TASK INSTRUCTIONS >>
Go through the entries below and collect each line with the string "slipJobState" in it.

DATA LISTING >>
===

theorem State.trigSent_eff (s : State) (n : Nat) (a1 : CamTrig) :
    Eff (withSide [.cameras]) (sideAnd [.fam (K.camstBandsDropped 0) 12, .fam (K.camstLinesDropped 0) 12, .fam (K.camstStatus 0)
        12]) s (State.trigSent s n a1) := by
  unfold State.trigSent
  extract_lets +onlyGivenNames v1
  clear_value v1
  split
  · refine Eff.ite ?_ ?_
    · extract_lets +onlyGivenNames v2
      clear_value v2
      split
      · exact Eff.ite ((State.trigFails_eff ..).after ((State.setCam_eff ..).after Eff.refl rfl) rfl) ((State.setCam_eff ..).after
          Eff.refl rfl)
      · exact (State.setCam_eff ..).after Eff.refl rfl
    · exact (State.setCam_eff ..).after Eff.refl rfl
  · exact (State.setCam_eff ..).after Eff.refl rfl

theorem State.tunSend_eff (s : State) (n : Nat) :
    Eff [.cameras] [] s (State.tunSend s n) := by
  unfold State.tunSend
  extract_lets +onlyGivenNames v1
  clear_value v1
  extract_lets +onlyGivenNames v2
  clear_value v2
  extract_lets +onlyGivenNames v3
  clear_value v3
  extract_lets +onlyGivenNames x4
  clear_value (ex4 : x4 = _)
  refine Eff.have ex4 ((State.setCam_eff ..).after Eff.refl rfl) fun hx4 => ?_
  exact Eff.upd_uplinks hx4 rfl

theorem bandEnd_eff (n : Nat) (s : State) :
    Eff (withSide [.cameras]) sideKeys s (bandEnd n s) := by
  unfold bandEnd
  split
  · exact Eff.refl
  · exact (State.raise_eff ..).after ((State.setCam_eff ..).after Eff.refl rfl) rfl

theorem camReadmitWrite_eff (a : Acc) (n : Nat) (s : State) :
    Eff (withSide [.cameras]) (accAnd [.fam (K.camstChannelState 0) 12, .one K.camsPresent, .one K.camsPresentCount, .one
        K.camsRetired, .one K.fltRetiredCount]) s (camReadmitWrite a n s) := by
  unfold camReadmitWrite
  exact Eff.act Eff.refl (fun y1 hy1 => (Eff.ite
      (by extract_lets +onlyGivenNames x2; clear_value (ex2 : x2 = _); exact Eff.have ex2 ((State.readmit_eff ..).after ((State.setCamState_eff ..).after hy1 rfl) rfl) fun hx2 => (Eff.ite ((State.camPhase_eff ..).after hx2 rfl) ((State.setCam_eff ..).after hx2 rfl)))
      hy1)) rfl

theorem camTrigger_eff (n : Nat) (s : State) :
    Eff (withSide [.clock, .wheel, .cameras]) (sideAnd [.fam (K.camstBandsDropped 0) 12, .fam (K.camstLinesDropped 0) 12, .fam
        (K.camstStatus 0) 12, .fam (K.camstTrigOverruns 0) 12]) s (camTrigger n s) := by
  unfold camTrigger
  split
  · exact Eff.refl
  · rename_i q1
    extract_lets +onlyGivenNames x2
    clear_value (ex2 : x2 = _)
    refine Eff.have ex2 ((State.at_eff ..).after ((State.takeTrig_eff q1).after Eff.refl rfl) rfl) fun hx2 => ?_
    extract_lets +onlyGivenNames v3
    clear_value v3
    extract_lets +onlyGivenNames v4
    clear_value v4
    refine Eff.ite ?_ ?_
    · exact hx2
    · refine Eff.ite ?_ ?_
      · exact Eff.ite ((State.setCam_eff ..).after hx2 rfl) hx2
      · refine Eff.ite ?_ ?_
        · exact (State.trigFails_eff ..).after hx2 rfl
        · refine Eff.ite ?_ ?_
          · exact (State.trigFails_eff ..).after hx2 rfl
          · split
            · exact (State.setCam_eff ..).after hx2 rfl
            · exact (State.setCam_eff ..).after hx2 rfl
            · exact (State.trigLost_eff ..).after hx2 rfl

theorem dropBands_eff (n : Nat) (a1 : List Int) (s : State) :
    Eff (withSide [.cameras]) (sideAnd [.fam (K.camstBandsDropped 0) 12, .fam (K.camstLinesDropped 0) 12, .fam (K.camstStatus 0)
        12]) s (dropBands n a1 s) := by
  unfold dropBands
  split
  · exact Eff.refl
  · exact (dropBands_eff ..).after ((State.dropBand_eff ..).after Eff.refl rfl) rfl

theorem cxpLinkLost_eff (n : Nat) (link : Nat) (s : State) :
    Eff (withSide [.domains, .cameras]) (sideAnd [.fam (K.camstBandsDropped 0) 12, .fam (K.camstChannelState 0) 12, .fam
        (K.camstDiscoveryPhase 0) 12, .fam (K.camstFaultCount 0) 12, .fam (K.camstFifoFill 0) 12, .fam (K.camstLastFaultTime 0)
        12, .fam (K.camstLinesDropped 0) 12, .fam (K.camstLinksUp 0) 12, .fam (K.camstSpeed 0) 12, .fam (K.camstStatus 0) 12, .fam
        (K.tunTunnelStatus 0) 12, .one K.camsPresent, .one K.camsPresentCount, .one K.camsRetired, .one K.fltFaultStatus, .one
        K.fltLastRetiredUnit, .one K.fltRetiredCount, .one K.fltTransientCount]) s (cxpLinkLost n link s) := by
  unfold cxpLinkLost
  extract_lets +onlyGivenNames v1
  clear_value v1
  extract_lets +onlyGivenNames v2
  clear_value v2
  extract_lets +onlyGivenNames x3
  clear_value (ex3 : x3 = _)
  refine Eff.have ex3 (Eff.wr Eff.refl rfl (KeySet.any_fam _ rfl)) fun hx3 => ?_
  extract_lets +onlyGivenNames x4
  clear_value (ex4 : x4 = _)
  refine Eff.have ex4 (Eff.ite ((State.setCam_eff ..).after hx3 rfl) hx3) fun hx4 => ?_
  extract_lets +onlyGivenNames x5
  clear_value (ex5 : x5 = _)
  refine Eff.have ex5 (Eff.ite ((State.tunDown_eff ..).after hx4 rfl) hx4) fun hx5 => ?_
  refine Eff.ite ?_ ?_
  · extract_lets +onlyGivenNames x6
    clear_value (ex6 : x6 = _)
    refine Eff.have ex6 ((dropBands_eff ..).after hx5 rfl) fun hx6 => ?_
    extract_lets +onlyGivenNames v7
    clear_value v7
    extract_lets +onlyGivenNames x8
    clear_value (ex8 : x8 = _)
    refine Eff.have ex8 ((State.setCamState_eff ..).after ((State.setCam_eff ..).after hx6 rfl) rfl) fun hx8 => ?_
    extract_lets +onlyGivenNames x9
    clear_value (ex9 : x9 = _)
    refine Eff.have ex9 ((State.raise_eff ..).after (Eff.flag hx8 rfl (KeySet.any_fam _ rfl)) rfl) fun hx9 => ?_
    extract_lets +onlyGivenNames x10
    clear_value (ex10 : x10 = _)
    refine Eff.have ex10 (Eff.wr (Eff.inc hx9 rfl (KeySet.any_fam _ rfl)) rfl (KeySet.any_fam _ rfl)) fun hx10 => ?_
    extract_lets +onlyGivenNames x11
    clear_value (ex11 : x11 = _)
    refine Eff.have ex11 ((State.transient_eff ..).after hx10 rfl) fun hx11 => ?_
    exact Eff.ite ((State.camRetire_eff ..).after hx11 rfl) hx11
  · refine Eff.ite ?_ ?_
    · split
      · exact (State.discFail_eff ..).after hx5 rfl
      · exact (State.discFail_eff ..).after hx5 rfl
      · exact hx5
    · exact hx5
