-- ==== Sys2Proof/Laws/Gens.lean ====
section
/-! SUPPORT. What each operation of Machine/Gens.lean may change. -/

-- The proofs of this file are checked one after another, in one thread.
set_option Elab.async false

namespace Sys2Proof.Machine

theorem State.setGen_eff (s : State) (g : Nat) (a1 : Gen) :
    Eff [.wheel] [] s (State.setGen s g a1) := by
  unfold State.setGen
  exact Eff.upd_gens Eff.refl rfl

end Sys2Proof.Machine
end

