theorem barLineDone_eff (b : Nat) (s : State) :
    Eff (withSide [.clock, .device, .mem, .slip, .kiln, .loop]) (sideAnd [.fam (K.barsLine 0) 16, .fam (K.barsLinesScreened 0) 16,
        .fam (K.barsQueueFill 0) 16, .fam (K.portBytesWritten 0) 12, .one K.devDeviceState, .one K.devStateChanges, .one
        K.devStateTime, .one K.devStopCause, .one K.dramLastMapError, .one K.dramMapErrors, .one K.dramMemStatus, .one
        K.slipJobState, .one K.slipLeadLine, .one K.slipRingFront, .one K.slipStopLine, .one K.slipVarReadIndex]) s (barLineDone b
        s) := by
  unfold barLineDone
  split
  · exact Eff.refl
  · extract_lets +onlyGivenNames x1
    clear_value (ex1 : x1 = _)
    refine Eff.have ex1 ((State.at_eff ..).after Eff.refl rfl) fun hx1 => ?_
    extract_lets +onlyGivenNames v2
    clear_value v2
    extract_lets +onlyGivenNames v3
    clear_value v3
    extract_lets +onlyGivenNames v4
    clear_value v4
    extract_lets +onlyGivenNames x5
    clear_value (ex5 : x5 = _)
    refine Eff.have ex5 (Eff.foldl (fun x6 _ hx6 => ((State.setPort_eff ..).after hx6 rfl)) hx1) fun hx5 => ?_
    extract_lets +onlyGivenNames x7
    clear_value (ex7 : x7 = _)
    refine Eff.have ex7 ((State.dropMissed_eff ..).after ((State.planeOut_eff ..).after hx5 rfl) rfl) fun hx7 => ?_
    extract_lets +onlyGivenNames x8
    clear_value (ex8 : x8 = _)
    refine Eff.have ex8 (Eff.wr (Eff.inc hx7 rfl (KeySet.any_fam _ rfl)) rfl (KeySet.any_fam _ rfl)) fun hx8 => ?_
    extract_lets +onlyGivenNames x9
    clear_value (ex9 : x9 = _)
    refine Eff.have ex9 ((State.freeVars_eff ..).after ((State.showFill_eff ..).after ((State.nextLine_eff ..).after hx8 rfl) rfl)
        rfl) fun hx9 => ?_
    refine Eff.ite ?_ ?_
    · exact hx9
    · extract_lets +onlyGivenNames x10
      clear_value (ex10 : x10 = _)
      refine Eff.have ex10 ((State.leadScreened_eff ..).after hx9 rfl) fun hx10 => ?_
      exact Eff.ite ((State.jobEnd_eff ..).after hx10 rfl) hx10

theorem fetchSettle_eff (b : Nat) (a1 : Nat) (s : State) :
    Eff (withSide [.slip]) (sideAnd [.fam (K.portBytesRead 0) 12, .one K.dramLastMapError, .one K.dramMapErrors, .one
        K.dramMemStatus, .one K.slipStatus]) s (fetchSettle b a1 s) := by
  unfold fetchSettle
  split
  · exact Eff.refl
  · split
    · rename_i q1
      exact (fetchSettle_eff ..).after ((State.fetchAdvance_eff ..).after (Eff.ite ((State.plateError_eff ..).after (Eff.to
          (congrArg (fun p => p.2) q1).symm ((State.fetchLook_eff ..).after Eff.refl rfl)) rfl) (Eff.to (congrArg (fun p => p.2)
          q1).symm ((State.fetchLook_eff ..).after Eff.refl rfl))) rfl) rfl
    · rename_i q2
      exact Eff.to (congrArg (fun p => p.2) q2).symm ((State.fetchLook_eff ..).after Eff.refl rfl)

theorem barLineStart_eff (b : Nat) (s : State) :
    Eff (withSide [.device, .staged, .domains, .pool, .glaze, .slip, .kiln, .loop]) [.all] s (barLineStart b s) := by
  unfold barLineStart
  refine Eff.ite ?_ ?_
  · exact Eff.refl
  · extract_lets +onlyGivenNames x1
    clear_value (ex1 : x1 = _)
    refine Eff.have ex1 ((fetchSettle_eff ..).after ((State.beginRepeat_eff ..).after Eff.refl rfl) rfl) fun hx1 => ?_
    extract_lets +onlyGivenNames v2
    clear_value v2
    exact Eff.ite hx1 (Eff.ite ((State.startLine_eff ..).after ((State.glazeBoundary_eff ..).after hx1 rfl) rfl) (Eff.ite hx1
        (Eff.flag (Eff.inc ((State.setBar_eff ..).after hx1 rfl) rfl (KeySet.any_all rfl)) rfl rfl)))

theorem execBarLineDone_eff (b : Nat) (s : State) {t : State} (h : execBarLineDone b s = .next t) :
    Eff (withSide [.clock, .device, .mem, .slip, .kiln, .loop]) (sideAnd [.fam (K.barsLine 0) 16, .fam (K.barsLinesScreened 0) 16,
        .fam (K.barsQueueFill 0) 16, .fam (K.portBytesWritten 0) 12, .one K.devDeviceState, .one K.devStateChanges, .one
        K.devStateTime, .one K.devStopCause, .one K.dramLastMapError, .one K.dramMapErrors, .one K.dramMemStatus, .one
        K.slipJobState, .one K.slipLeadLine, .one K.slipRingFront, .one K.slipStopLine, .one K.slipVarReadIndex]) s t := by
  unfold execBarLineDone at h
  exact Eff.to (inst_next h).2.symm ((barLineDone_eff ..).after Eff.refl rfl)

theorem execBarLineStart_eff (b : Nat) (s : State) {t : State} (h : execBarLineStart b s = .next t) :
    Eff (withSide [.device, .staged, .domains, .pool, .glaze, .slip, .kiln, .loop]) [.all] s t := by
  unfold execBarLineStart at h
  exact Eff.to (inst_next h).2.symm ((barLineStart_eff ..).after Eff.refl rfl)

theorem maskClearWrite_eff (a : Acc) (s : State) :
    Eff (withSide [.slip]) (accAnd [.one K.glzMaskRequestsLost, .one K.glzStatus]) s (maskClearWrite a s) := by
  unfold maskClearWrite
  exact Eff.act Eff.refl (fun y1 hy1 =>
      (by extract_lets +onlyGivenNames v2; clear_value v2; exact (Eff.ite (Eff.foldl (fun x3 _ hx3 => ((State.askMask_eff ..).after hx3 rfl)) hy1) ((State.askMaskFor_eff ..).after hy1 rfl))))
      rfl

theorem execMaskClear_eff (a : Acc) (s : State) {t : State} (h : execMaskClear a s = .next t) :
    Eff (withSide [.slip]) (accAnd [.one K.glzMaskRequestsLost, .one K.glzStatus]) s t := by
  unfold execMaskClear at h
  cases h
  exact (maskClearWrite_eff ..).after Eff.refl rfl

theorem maskRequestApply_eff (s : State) :
    Eff (withSide [.glaze, .slip]) (sideAnd [.one K.glzMaskRequests]) s (maskRequestApply s) := by
  unfold maskRequestApply
  split
  · exact Eff.refl
  · split
    · exact Eff.refl
    · exact (State.applyMask_eff ..).after ((State.setBar_eff ..).after Eff.refl rfl) rfl

theorem execMaskRequestApply_eff (s : State) {t : State} (h : execMaskRequestApply s = .next t) :
    Eff (withSide [.glaze, .slip]) (sideAnd [.one K.glzMaskRequests]) s t := by
  unfold execMaskRequestApply at h
  cases h
  exact (maskRequestApply_eff ..).after Eff.refl rfl

theorem fetchFirst_eff (e : Nat) (a1 : List Nat) (s : State) :
    Eff (withSide [.engines, .slip]) (sideAnd [.fam (K.barsQueueFill 0) 16, .fam (K.portBytesRead 0) 12, .fam (K.zesEngineState 0)
        6, .one K.dramLastMapError, .one K.dramMapErrors, .one K.dramMemStatus]) s (fetchFirst e a1 s) := by
  unfold fetchFirst
  split
  · exact Eff.refl
  · split
    · rename_i q1
      exact (State.fetchSegment_eff ..).after (Eff.to (congrArg (fun p => p.2) q1).symm ((State.fetchLook_eff ..).after Eff.refl
          rfl)) rfl
    · rename_i q2
      exact (fetchFirst_eff ..).after (Eff.to (congrArg (fun p => p.2) q2).symm ((State.fetchLook_eff ..).after Eff.refl rfl)) rfl

theorem segmentFetch_eff (e : Nat) (s : State) :
    Eff (withSide [.engines, .slip]) (sideAnd [.fam (K.barsQueueFill 0) 16, .fam (K.portBytesRead 0) 12, .fam (K.zesEngineState 0)
        6, .one K.dramLastMapError, .one K.dramMapErrors, .one K.dramMemStatus, .one K.slipStatus]) s (segmentFetch e s) := by
  unfold segmentFetch
  refine Eff.ite ?_ ?_
  · exact Eff.refl
  · extract_lets +onlyGivenNames x1
    clear_value (ex1 : x1 = _)
    refine Eff.have ex1 (Eff.foldl (fun x2 _ hx2 => ((fetchSettle_eff ..).after hx2 rfl)) Eff.refl) fun hx1 => ?_
    exact (fetchFirst_eff ..).after hx1 rfl

theorem execSegmentFetch_eff (e : Nat) (s : State) {t : State} (h : execSegmentFetch e s = .next t) :
    Eff (withSide [.engines, .slip]) (sideAnd [.fam (K.barsQueueFill 0) 16, .fam (K.portBytesRead 0) 12, .fam (K.zesEngineState 0)
        6, .one K.dramLastMapError, .one K.dramMapErrors, .one K.dramMemStatus, .one K.slipStatus]) s t := by
  unfold execSegmentFetch at h
  exact Eff.to (inst_next h).2.symm ((segmentFetch_eff ..).after Eff.refl rfl)

end Sys2Proof.Machine
end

===

ANSWER TO THE PROBLEM >>
        K.slipJobState, .one K.slipLeadLine, .one K.slipRingFront, .one K.slipStopLine, .one K.slipVarReadIndex]) s (barLineDone b
        K.slipJobState, .one K.slipLeadLine, .one K.slipRingFront, .one K.slipStopLine, .one K.slipVarReadIndex]) s t := by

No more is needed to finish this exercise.